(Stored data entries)
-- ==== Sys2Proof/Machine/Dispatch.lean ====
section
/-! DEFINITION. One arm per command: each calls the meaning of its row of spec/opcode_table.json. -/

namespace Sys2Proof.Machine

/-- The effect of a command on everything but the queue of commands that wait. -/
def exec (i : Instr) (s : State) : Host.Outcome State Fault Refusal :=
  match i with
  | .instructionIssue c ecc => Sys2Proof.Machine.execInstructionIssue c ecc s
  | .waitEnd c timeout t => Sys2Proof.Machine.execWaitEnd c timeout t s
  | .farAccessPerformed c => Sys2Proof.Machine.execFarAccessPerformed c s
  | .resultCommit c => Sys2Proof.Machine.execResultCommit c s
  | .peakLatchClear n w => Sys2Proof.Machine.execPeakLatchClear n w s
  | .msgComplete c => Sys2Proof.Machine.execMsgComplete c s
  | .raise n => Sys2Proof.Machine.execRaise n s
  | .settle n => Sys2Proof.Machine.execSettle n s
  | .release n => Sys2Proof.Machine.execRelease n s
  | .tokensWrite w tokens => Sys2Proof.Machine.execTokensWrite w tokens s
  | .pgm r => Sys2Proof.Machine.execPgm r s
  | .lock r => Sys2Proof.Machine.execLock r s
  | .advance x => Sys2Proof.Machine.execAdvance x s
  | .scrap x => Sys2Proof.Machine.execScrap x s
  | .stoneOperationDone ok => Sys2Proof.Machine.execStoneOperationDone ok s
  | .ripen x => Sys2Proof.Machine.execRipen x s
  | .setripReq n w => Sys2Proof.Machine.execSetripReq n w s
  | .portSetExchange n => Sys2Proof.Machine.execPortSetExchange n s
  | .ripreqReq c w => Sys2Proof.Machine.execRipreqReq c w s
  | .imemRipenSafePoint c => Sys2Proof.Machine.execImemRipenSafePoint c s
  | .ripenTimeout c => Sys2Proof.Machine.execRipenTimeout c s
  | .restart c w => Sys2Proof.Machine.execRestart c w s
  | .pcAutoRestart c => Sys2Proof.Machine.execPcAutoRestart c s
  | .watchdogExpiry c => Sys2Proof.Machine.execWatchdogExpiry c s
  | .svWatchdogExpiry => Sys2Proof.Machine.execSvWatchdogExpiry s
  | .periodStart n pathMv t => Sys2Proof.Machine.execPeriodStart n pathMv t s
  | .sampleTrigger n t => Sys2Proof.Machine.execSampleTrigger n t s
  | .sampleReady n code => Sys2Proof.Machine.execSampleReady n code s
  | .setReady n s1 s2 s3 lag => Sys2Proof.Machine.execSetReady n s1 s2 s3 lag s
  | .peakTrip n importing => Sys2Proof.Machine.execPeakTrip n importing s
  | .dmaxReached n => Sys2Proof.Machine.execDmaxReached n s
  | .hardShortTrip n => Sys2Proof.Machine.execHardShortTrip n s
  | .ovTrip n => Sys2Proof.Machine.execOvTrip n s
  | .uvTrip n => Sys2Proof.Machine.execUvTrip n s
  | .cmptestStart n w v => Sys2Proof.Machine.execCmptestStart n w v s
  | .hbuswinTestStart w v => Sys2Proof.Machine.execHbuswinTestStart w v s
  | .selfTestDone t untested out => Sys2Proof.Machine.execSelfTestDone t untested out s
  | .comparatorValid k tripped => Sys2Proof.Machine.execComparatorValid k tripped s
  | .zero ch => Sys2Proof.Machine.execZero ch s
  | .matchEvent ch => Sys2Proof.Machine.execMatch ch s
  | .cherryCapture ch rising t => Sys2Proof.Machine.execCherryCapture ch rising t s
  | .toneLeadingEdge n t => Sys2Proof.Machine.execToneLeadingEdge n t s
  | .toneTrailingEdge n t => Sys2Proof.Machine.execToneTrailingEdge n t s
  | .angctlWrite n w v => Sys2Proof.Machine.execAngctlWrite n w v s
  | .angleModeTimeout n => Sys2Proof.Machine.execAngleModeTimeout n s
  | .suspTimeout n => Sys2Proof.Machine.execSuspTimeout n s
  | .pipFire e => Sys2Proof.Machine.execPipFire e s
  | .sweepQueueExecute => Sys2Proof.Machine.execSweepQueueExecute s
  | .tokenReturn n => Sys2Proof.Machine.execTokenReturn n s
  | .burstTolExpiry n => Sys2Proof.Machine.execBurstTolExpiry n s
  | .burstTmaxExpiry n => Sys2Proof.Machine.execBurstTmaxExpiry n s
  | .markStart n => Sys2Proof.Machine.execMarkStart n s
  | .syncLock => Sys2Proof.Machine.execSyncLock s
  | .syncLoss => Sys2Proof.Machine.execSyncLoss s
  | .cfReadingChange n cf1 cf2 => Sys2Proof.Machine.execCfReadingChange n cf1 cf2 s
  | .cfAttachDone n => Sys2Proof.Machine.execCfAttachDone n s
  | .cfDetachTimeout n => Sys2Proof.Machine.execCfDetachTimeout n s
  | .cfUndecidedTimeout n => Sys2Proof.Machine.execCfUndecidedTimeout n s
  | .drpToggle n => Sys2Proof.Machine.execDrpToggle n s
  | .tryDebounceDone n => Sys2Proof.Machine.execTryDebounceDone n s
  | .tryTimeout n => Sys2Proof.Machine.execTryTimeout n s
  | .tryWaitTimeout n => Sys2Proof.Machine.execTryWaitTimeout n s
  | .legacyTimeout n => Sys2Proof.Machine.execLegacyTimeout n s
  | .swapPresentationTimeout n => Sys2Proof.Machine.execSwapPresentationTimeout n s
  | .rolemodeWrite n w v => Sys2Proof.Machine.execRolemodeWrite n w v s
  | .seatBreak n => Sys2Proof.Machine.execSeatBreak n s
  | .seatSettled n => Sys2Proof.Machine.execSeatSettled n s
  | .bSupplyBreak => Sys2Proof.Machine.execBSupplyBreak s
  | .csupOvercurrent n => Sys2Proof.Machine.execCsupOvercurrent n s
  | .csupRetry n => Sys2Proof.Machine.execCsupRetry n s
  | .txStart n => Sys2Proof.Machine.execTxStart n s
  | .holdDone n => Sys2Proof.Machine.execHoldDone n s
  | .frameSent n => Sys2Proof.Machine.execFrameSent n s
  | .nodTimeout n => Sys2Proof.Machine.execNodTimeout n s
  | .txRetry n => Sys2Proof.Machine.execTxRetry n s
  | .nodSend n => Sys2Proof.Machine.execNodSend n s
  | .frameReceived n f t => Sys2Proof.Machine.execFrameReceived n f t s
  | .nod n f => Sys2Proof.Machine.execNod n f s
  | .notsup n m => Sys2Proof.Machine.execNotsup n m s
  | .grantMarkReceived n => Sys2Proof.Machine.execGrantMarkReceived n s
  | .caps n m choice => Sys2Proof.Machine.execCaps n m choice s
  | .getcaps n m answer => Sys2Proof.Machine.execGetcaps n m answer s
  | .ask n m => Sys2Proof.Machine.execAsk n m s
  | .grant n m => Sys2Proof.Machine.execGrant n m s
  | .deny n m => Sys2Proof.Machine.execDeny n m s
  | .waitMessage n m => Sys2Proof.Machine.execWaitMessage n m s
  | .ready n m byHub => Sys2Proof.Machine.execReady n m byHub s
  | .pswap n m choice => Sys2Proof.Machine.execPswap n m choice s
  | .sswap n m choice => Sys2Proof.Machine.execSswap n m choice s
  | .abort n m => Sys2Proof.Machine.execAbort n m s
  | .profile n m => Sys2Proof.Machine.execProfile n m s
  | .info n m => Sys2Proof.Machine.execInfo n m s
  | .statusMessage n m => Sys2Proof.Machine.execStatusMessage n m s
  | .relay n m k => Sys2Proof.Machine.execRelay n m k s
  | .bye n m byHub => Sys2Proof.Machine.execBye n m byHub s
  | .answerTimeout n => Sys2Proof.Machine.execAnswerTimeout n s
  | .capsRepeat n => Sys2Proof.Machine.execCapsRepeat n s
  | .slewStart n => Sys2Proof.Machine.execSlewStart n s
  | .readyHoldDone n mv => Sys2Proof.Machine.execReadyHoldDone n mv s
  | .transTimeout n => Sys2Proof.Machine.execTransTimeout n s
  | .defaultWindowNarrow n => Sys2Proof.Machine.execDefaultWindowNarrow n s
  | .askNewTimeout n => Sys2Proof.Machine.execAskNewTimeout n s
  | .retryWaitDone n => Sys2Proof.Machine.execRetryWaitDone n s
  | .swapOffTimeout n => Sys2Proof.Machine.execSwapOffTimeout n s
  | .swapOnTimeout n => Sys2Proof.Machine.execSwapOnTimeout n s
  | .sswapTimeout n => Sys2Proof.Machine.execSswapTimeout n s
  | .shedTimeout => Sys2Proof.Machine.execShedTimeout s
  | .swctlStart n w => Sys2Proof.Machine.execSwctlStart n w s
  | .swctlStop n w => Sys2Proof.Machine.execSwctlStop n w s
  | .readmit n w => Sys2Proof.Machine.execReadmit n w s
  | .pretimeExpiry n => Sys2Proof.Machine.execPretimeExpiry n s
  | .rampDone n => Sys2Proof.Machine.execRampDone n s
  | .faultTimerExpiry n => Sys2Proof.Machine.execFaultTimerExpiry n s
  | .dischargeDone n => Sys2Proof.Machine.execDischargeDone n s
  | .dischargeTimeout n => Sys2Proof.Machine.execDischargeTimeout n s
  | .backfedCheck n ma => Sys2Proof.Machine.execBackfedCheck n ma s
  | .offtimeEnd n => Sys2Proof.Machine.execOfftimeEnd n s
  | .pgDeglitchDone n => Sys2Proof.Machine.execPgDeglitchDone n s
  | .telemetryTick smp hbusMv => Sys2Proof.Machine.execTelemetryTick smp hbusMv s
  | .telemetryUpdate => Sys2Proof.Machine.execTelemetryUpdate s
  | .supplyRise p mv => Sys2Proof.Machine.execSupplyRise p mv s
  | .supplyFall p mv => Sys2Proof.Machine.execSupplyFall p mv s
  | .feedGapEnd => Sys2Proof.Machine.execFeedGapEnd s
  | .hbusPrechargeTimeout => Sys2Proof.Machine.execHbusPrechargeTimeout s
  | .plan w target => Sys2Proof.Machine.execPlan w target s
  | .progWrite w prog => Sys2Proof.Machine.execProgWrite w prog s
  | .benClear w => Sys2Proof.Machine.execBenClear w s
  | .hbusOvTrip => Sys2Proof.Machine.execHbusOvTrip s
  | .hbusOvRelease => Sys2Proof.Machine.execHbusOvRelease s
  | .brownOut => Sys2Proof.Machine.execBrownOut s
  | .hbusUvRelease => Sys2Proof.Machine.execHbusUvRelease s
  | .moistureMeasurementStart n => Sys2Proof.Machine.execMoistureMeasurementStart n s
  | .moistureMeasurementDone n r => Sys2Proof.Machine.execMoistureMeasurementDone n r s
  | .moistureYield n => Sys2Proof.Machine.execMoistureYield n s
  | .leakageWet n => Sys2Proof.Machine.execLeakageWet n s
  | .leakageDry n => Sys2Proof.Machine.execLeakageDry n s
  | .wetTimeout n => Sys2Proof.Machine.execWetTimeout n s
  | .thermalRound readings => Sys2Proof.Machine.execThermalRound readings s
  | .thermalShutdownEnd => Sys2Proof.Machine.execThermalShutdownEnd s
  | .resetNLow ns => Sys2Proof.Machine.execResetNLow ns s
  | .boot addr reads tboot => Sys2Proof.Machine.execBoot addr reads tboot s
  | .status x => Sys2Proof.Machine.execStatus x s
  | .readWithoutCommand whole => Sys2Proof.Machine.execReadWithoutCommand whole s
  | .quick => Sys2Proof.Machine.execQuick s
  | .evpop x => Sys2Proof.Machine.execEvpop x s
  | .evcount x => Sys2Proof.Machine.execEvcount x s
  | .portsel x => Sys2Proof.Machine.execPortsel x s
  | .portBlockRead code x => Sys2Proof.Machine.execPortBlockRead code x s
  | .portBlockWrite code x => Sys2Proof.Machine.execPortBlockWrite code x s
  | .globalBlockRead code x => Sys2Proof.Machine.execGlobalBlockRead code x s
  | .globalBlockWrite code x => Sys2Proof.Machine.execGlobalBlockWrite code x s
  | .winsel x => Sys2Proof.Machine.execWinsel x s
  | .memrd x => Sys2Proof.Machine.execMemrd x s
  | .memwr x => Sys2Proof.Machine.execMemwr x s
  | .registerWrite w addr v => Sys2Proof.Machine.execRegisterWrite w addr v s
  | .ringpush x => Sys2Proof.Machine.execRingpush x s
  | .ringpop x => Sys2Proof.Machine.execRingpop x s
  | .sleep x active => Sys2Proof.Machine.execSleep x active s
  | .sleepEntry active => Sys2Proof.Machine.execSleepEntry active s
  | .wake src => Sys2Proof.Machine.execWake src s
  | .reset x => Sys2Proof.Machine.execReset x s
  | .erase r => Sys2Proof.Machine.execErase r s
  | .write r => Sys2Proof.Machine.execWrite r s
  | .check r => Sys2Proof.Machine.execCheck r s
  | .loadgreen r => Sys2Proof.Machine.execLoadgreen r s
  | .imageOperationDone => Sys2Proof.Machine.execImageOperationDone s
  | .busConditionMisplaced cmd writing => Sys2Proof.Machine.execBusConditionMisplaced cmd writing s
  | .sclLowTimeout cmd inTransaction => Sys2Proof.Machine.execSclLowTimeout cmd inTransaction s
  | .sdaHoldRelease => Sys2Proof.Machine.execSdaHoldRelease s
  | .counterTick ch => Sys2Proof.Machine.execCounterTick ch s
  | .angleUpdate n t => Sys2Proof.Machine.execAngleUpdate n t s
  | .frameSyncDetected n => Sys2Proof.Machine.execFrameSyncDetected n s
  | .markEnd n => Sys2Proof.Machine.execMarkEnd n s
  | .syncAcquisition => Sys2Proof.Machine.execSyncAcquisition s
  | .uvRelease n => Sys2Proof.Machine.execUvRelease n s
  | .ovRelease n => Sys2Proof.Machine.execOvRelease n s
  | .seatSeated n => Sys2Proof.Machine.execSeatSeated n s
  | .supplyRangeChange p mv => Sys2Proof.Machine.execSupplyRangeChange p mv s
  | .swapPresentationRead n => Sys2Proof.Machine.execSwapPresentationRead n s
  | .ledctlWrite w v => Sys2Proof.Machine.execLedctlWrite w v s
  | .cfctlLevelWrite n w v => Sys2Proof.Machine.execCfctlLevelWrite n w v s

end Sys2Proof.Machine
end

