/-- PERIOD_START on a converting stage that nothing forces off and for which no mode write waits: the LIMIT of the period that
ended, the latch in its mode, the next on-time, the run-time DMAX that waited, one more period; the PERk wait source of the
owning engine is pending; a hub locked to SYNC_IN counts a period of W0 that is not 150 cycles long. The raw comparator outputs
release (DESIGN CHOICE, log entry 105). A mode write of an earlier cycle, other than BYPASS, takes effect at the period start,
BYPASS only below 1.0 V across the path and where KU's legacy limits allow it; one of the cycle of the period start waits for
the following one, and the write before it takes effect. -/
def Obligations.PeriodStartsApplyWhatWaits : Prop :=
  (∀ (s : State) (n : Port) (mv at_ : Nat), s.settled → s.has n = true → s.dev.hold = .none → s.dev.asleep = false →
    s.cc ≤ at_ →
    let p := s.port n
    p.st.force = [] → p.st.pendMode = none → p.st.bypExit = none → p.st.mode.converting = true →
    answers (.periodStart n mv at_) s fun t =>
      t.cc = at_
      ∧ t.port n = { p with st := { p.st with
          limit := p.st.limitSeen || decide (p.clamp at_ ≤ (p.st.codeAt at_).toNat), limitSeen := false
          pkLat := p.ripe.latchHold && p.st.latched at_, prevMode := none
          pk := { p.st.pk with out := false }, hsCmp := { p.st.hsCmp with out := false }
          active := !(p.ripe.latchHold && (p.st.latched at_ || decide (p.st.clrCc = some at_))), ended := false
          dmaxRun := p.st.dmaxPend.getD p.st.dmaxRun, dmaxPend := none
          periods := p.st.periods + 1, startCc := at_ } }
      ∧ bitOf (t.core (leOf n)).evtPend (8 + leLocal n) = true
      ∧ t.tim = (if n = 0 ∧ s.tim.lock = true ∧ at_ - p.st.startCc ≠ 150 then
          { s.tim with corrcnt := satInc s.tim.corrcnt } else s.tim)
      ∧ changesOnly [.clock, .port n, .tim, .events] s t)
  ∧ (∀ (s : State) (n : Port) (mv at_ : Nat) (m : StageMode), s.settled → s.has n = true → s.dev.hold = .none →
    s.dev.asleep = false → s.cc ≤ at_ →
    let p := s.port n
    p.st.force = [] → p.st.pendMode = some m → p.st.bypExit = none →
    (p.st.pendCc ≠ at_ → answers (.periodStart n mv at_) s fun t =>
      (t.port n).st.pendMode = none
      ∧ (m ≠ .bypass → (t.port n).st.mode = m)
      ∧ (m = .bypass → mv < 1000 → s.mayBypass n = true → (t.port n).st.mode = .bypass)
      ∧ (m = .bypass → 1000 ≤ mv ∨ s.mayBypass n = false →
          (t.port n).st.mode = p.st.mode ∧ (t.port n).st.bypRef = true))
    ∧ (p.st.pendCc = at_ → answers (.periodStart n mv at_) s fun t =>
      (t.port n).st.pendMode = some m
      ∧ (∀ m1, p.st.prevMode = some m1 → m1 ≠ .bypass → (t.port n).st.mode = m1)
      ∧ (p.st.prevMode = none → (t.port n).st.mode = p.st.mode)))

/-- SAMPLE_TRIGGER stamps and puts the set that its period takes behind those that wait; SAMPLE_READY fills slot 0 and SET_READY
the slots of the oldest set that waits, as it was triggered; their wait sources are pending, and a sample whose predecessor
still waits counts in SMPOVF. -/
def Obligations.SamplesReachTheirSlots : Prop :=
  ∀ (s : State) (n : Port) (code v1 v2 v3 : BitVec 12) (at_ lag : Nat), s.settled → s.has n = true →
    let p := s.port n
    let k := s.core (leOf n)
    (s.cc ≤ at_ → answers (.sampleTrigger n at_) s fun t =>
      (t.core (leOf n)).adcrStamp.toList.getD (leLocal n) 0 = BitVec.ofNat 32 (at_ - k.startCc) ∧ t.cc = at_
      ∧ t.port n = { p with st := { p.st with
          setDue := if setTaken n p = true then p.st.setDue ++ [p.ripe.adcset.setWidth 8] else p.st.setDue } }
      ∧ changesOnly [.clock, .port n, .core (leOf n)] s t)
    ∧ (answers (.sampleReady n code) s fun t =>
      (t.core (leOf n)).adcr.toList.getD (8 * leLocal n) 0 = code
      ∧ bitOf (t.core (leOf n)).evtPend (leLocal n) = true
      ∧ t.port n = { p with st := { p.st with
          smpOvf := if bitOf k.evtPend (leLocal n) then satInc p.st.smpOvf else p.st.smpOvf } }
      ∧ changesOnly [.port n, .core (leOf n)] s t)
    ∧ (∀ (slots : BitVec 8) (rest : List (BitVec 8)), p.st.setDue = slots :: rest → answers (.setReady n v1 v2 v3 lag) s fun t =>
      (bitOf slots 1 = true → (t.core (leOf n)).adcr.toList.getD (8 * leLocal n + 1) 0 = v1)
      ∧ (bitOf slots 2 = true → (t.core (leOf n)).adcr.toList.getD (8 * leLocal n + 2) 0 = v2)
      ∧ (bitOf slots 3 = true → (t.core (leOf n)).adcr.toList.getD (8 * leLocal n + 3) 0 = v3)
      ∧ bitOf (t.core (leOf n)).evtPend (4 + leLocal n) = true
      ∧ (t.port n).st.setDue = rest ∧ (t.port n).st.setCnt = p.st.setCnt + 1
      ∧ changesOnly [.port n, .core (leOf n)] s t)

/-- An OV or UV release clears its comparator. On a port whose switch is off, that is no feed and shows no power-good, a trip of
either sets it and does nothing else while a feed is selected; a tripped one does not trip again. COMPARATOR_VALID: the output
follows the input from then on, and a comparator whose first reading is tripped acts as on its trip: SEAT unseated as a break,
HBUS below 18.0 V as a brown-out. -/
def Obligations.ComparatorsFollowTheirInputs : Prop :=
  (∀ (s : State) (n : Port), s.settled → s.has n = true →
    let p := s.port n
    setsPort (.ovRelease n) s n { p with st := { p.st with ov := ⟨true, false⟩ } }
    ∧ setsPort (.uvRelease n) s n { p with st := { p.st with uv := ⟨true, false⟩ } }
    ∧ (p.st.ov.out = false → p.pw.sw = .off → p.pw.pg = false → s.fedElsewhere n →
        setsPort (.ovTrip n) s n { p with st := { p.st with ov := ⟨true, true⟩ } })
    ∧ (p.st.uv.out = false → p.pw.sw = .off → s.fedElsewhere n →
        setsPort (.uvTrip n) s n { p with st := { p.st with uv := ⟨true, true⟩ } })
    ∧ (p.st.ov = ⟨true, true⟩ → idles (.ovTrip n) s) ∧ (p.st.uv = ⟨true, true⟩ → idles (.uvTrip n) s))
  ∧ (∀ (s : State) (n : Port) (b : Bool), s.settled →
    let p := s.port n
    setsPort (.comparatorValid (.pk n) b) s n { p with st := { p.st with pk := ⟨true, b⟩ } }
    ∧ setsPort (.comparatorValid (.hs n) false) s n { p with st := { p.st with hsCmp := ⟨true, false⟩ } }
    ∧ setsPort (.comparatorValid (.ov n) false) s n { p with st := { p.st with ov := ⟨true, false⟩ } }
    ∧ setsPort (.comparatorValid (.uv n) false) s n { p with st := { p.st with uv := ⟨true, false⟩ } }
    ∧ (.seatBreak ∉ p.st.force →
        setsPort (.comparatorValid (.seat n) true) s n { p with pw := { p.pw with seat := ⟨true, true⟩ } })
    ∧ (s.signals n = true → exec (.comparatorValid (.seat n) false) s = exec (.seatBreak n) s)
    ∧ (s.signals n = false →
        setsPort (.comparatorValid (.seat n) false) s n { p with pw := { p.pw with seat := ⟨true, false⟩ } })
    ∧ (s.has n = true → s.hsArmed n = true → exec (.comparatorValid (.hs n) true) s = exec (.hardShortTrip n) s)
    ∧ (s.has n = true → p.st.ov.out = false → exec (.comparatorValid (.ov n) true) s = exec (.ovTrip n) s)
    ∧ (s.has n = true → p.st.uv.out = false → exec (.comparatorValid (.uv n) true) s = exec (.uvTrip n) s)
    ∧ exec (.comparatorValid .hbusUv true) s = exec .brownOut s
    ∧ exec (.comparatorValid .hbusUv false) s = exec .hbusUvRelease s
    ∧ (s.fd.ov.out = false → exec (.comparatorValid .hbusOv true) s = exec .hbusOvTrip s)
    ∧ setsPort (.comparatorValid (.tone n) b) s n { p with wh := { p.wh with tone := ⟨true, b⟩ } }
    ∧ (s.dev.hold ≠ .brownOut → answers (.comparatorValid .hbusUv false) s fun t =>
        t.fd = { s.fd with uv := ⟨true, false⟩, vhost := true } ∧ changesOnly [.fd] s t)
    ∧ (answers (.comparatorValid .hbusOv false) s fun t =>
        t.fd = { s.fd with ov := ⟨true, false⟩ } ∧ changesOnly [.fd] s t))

— How to complete this task —
Look above for the line holding "Sys2Proof.Machine.execSleepEntry active s". Print it and every line after it, exactly, through the line holding "Sys2Proof.Machine.execSwapPresentationRead n s".

— Answer box —
  | .sleepEntry active => Sys2Proof.Machine.execSleepEntry active s
  | .wake src => Sys2Proof.Machine.execWake src s
  | .reset x => Sys2Proof.Machine.execReset x s
  | .erase r => Sys2Proof.Machine.execErase r s
  | .write r => Sys2Proof.Machine.execWrite r s
  | .check r => Sys2Proof.Machine.execCheck r s
  | .loadgreen r => Sys2Proof.Machine.execLoadgreen r s
  | .imageOperationDone => Sys2Proof.Machine.execImageOperationDone s
  | .busConditionMisplaced cmd writing => Sys2Proof.Machine.execBusConditionMisplaced cmd writing s
  | .sclLowTimeout cmd inTransaction => Sys2Proof.Machine.execSclLowTimeout cmd inTransaction s
  | .sdaHoldRelease => Sys2Proof.Machine.execSdaHoldRelease s
  | .counterTick ch => Sys2Proof.Machine.execCounterTick ch s
  | .angleUpdate n t => Sys2Proof.Machine.execAngleUpdate n t s
  | .frameSyncDetected n => Sys2Proof.Machine.execFrameSyncDetected n s
  | .markEnd n => Sys2Proof.Machine.execMarkEnd n s
  | .syncAcquisition => Sys2Proof.Machine.execSyncAcquisition s
  | .uvRelease n => Sys2Proof.Machine.execUvRelease n s
  | .ovRelease n => Sys2Proof.Machine.execOvRelease n s
  | .seatSeated n => Sys2Proof.Machine.execSeatSeated n s
  | .supplyRangeChange p mv => Sys2Proof.Machine.execSupplyRangeChange p mv s
  | .swapPresentationRead n => Sys2Proof.Machine.execSwapPresentationRead n s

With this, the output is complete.